§ **Assignment**: Please repeat all of the records, keeping every word unchanged.

··· Data extract ···

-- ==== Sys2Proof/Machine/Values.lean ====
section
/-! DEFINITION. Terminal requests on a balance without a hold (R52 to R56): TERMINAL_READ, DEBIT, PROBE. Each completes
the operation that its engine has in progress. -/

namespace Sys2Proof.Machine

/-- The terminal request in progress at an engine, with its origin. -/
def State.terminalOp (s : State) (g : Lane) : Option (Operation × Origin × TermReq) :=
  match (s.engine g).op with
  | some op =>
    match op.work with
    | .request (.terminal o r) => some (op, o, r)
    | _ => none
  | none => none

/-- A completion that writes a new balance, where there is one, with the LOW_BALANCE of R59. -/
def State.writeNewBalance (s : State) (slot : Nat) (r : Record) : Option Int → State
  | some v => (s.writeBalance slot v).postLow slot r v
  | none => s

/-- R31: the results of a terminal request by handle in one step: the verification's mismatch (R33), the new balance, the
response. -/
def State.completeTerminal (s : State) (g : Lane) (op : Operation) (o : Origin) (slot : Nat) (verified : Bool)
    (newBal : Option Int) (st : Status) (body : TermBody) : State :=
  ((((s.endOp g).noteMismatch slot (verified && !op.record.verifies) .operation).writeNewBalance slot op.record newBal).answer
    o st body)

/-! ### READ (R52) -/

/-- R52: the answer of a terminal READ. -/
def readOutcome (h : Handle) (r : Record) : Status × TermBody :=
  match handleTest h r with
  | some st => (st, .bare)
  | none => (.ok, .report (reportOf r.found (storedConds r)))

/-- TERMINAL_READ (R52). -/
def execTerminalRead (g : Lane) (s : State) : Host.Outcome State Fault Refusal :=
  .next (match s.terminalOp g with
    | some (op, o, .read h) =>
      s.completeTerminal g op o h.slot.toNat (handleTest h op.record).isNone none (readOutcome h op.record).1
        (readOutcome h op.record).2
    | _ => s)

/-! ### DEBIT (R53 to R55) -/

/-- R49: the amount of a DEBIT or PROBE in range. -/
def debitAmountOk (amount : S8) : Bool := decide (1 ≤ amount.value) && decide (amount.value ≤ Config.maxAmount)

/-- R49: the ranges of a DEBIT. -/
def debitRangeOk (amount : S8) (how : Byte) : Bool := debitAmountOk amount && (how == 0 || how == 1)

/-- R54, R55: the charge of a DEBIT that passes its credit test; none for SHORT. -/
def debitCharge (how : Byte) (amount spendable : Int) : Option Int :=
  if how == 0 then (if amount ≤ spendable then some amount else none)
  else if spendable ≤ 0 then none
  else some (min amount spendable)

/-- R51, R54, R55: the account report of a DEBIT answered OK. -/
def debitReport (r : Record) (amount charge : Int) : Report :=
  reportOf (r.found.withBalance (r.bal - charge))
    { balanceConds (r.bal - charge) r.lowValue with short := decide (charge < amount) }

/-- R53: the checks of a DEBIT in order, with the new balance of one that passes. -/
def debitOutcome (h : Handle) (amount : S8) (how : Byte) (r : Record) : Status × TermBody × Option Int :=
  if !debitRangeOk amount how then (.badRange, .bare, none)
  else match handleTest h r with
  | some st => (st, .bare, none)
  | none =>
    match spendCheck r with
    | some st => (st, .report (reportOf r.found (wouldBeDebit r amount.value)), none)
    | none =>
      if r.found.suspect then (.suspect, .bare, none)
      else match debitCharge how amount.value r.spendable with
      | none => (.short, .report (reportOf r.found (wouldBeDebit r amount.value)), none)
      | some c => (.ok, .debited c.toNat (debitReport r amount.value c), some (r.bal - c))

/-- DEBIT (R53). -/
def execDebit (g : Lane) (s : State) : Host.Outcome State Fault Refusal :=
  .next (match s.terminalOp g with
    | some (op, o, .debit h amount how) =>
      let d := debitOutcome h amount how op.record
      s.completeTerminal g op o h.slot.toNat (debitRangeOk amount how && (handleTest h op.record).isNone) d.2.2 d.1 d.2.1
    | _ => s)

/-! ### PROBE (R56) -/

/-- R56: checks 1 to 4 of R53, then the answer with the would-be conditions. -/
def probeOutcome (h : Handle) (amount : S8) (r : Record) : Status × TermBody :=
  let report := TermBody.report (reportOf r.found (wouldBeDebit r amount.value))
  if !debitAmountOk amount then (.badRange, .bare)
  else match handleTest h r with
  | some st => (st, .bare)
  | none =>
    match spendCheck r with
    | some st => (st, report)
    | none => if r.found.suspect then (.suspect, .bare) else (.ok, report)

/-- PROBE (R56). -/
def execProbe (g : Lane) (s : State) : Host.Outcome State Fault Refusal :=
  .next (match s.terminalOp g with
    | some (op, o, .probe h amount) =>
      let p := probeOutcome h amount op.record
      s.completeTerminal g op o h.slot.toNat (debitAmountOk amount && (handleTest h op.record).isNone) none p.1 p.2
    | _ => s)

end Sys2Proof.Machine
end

···

§ **Exercise result**:
-- ==== Sys2Proof/Machine/Values.lean ====
section
/-! DEFINITION. Terminal requests on a balance without a hold (R52 to R56): TERMINAL_READ, DEBIT, PROBE. Each completes
the operation that its engine has in progress. -/

namespace Sys2Proof.Machine

/-- The terminal request in progress at an engine, with its origin. -/
def State.terminalOp (s : State) (g : Lane) : Option (Operation × Origin × TermReq) :=
  match (s.engine g).op with
  | some op =>
    match op.work with
    | .request (.terminal o r) => some (op, o, r)
    | _ => none
  | none => none

/-- A completion that writes a new balance, where there is one, with the LOW_BALANCE of R59. -/
def State.writeNewBalance (s : State) (slot : Nat) (r : Record) : Option Int → State
  | some v => (s.writeBalance slot v).postLow slot r v
  | none => s

/-- R31: the results of a terminal request by handle in one step: the verification's mismatch (R33), the new balance, the
response. -/
def State.completeTerminal (s : State) (g : Lane) (op : Operation) (o : Origin) (slot : Nat) (verified : Bool)
    (newBal : Option Int) (st : Status) (body : TermBody) : State :=
  ((((s.endOp g).noteMismatch slot (verified && !op.record.verifies) .operation).writeNewBalance slot op.record newBal).answer
    o st body)

/-! ### READ (R52) -/

/-- R52: the answer of a terminal READ. -/
def readOutcome (h : Handle) (r : Record) : Status × TermBody :=
  match handleTest h r with
  | some st => (st, .bare)
  | none => (.ok, .report (reportOf r.found (storedConds r)))

/-- TERMINAL_READ (R52). -/
def execTerminalRead (g : Lane) (s : State) : Host.Outcome State Fault Refusal :=
  .next (match s.terminalOp g with
    | some (op, o, .read h) =>
      s.completeTerminal g op o h.slot.toNat (handleTest h op.record).isNone none (readOutcome h op.record).1
        (readOutcome h op.record).2
    | _ => s)

/-! ### DEBIT (R53 to R55) -/

/-- R49: the amount of a DEBIT or PROBE in range. -/
def debitAmountOk (amount : S8) : Bool := decide (1 ≤ amount.value) && decide (amount.value ≤ Config.maxAmount)

/-- R49: the ranges of a DEBIT. -/
def debitRangeOk (amount : S8) (how : Byte) : Bool := debitAmountOk amount && (how == 0 || how == 1)

/-- R54, R55: the charge of a DEBIT that passes its credit test; none for SHORT. -/
def debitCharge (how : Byte) (amount spendable : Int) : Option Int :=
  if how == 0 then (if amount ≤ spendable then some amount else none)
  else if spendable ≤ 0 then none
  else some (min amount spendable)

/-- R51, R54, R55: the account report of a DEBIT answered OK. -/
def debitReport (r : Record) (amount charge : Int) : Report :=
  reportOf (r.found.withBalance (r.bal - charge))
    { balanceConds (r.bal - charge) r.lowValue with short := decide (charge < amount) }

/-- R53: the checks of a DEBIT in order, with the new balance of one that passes. -/
def debitOutcome (h : Handle) (amount : S8) (how : Byte) (r : Record) : Status × TermBody × Option Int :=
  if !debitRangeOk amount how then (.badRange, .bare, none)
  else match handleTest h r with
  | some st => (st, .bare, none)
  | none =>
    match spendCheck r with
    | some st => (st, .report (reportOf r.found (wouldBeDebit r amount.value)), none)
    | none =>
      if r.found.suspect then (.suspect, .bare, none)
      else match debitCharge how amount.value r.spendable with
      | none => (.short, .report (reportOf r.found (wouldBeDebit r amount.value)), none)
      | some c => (.ok, .debited c.toNat (debitReport r amount.value c), some (r.bal - c))

/-- DEBIT (R53). -/
def execDebit (g : Lane) (s : State) : Host.Outcome State Fault Refusal :=
  .next (match s.terminalOp g with
    | some (op, o, .debit h amount how) =>
      let d := debitOutcome h amount how op.record
      s.completeTerminal g op o h.slot.toNat (debitRangeOk amount how && (handleTest h op.record).isNone) d.2.2 d.1 d.2.1
    | _ => s)

/-! ### PROBE (R56) -/

/-- R56: checks 1 to 4 of R53, then the answer with the would-be conditions. -/
def probeOutcome (h : Handle) (amount : S8) (r : Record) : Status × TermBody :=
  let report := TermBody.report (reportOf r.found (wouldBeDebit r amount.value))
  if !debitAmountOk amount then (.badRange, .bare)
  else match handleTest h r with
  | some st => (st, .bare)
  | none =>
    match spendCheck r with
    | some st => (st, report)
    | none => if r.found.suspect then (.suspect, .bare) else (.ok, report)

/-- PROBE (R56). -/
def execProbe (g : Lane) (s : State) : Host.Outcome State Fault Refusal :=
  .next (match s.terminalOp g with
    | some (op, o, .probe h amount) =>
      let p := probeOutcome h amount op.record
      s.completeTerminal g op o h.slot.toNat (debitAmountOk amount && (handleTest h op.record).isNone) none p.1 p.2
    | _ => s)

end Sys2Proof.Machine
end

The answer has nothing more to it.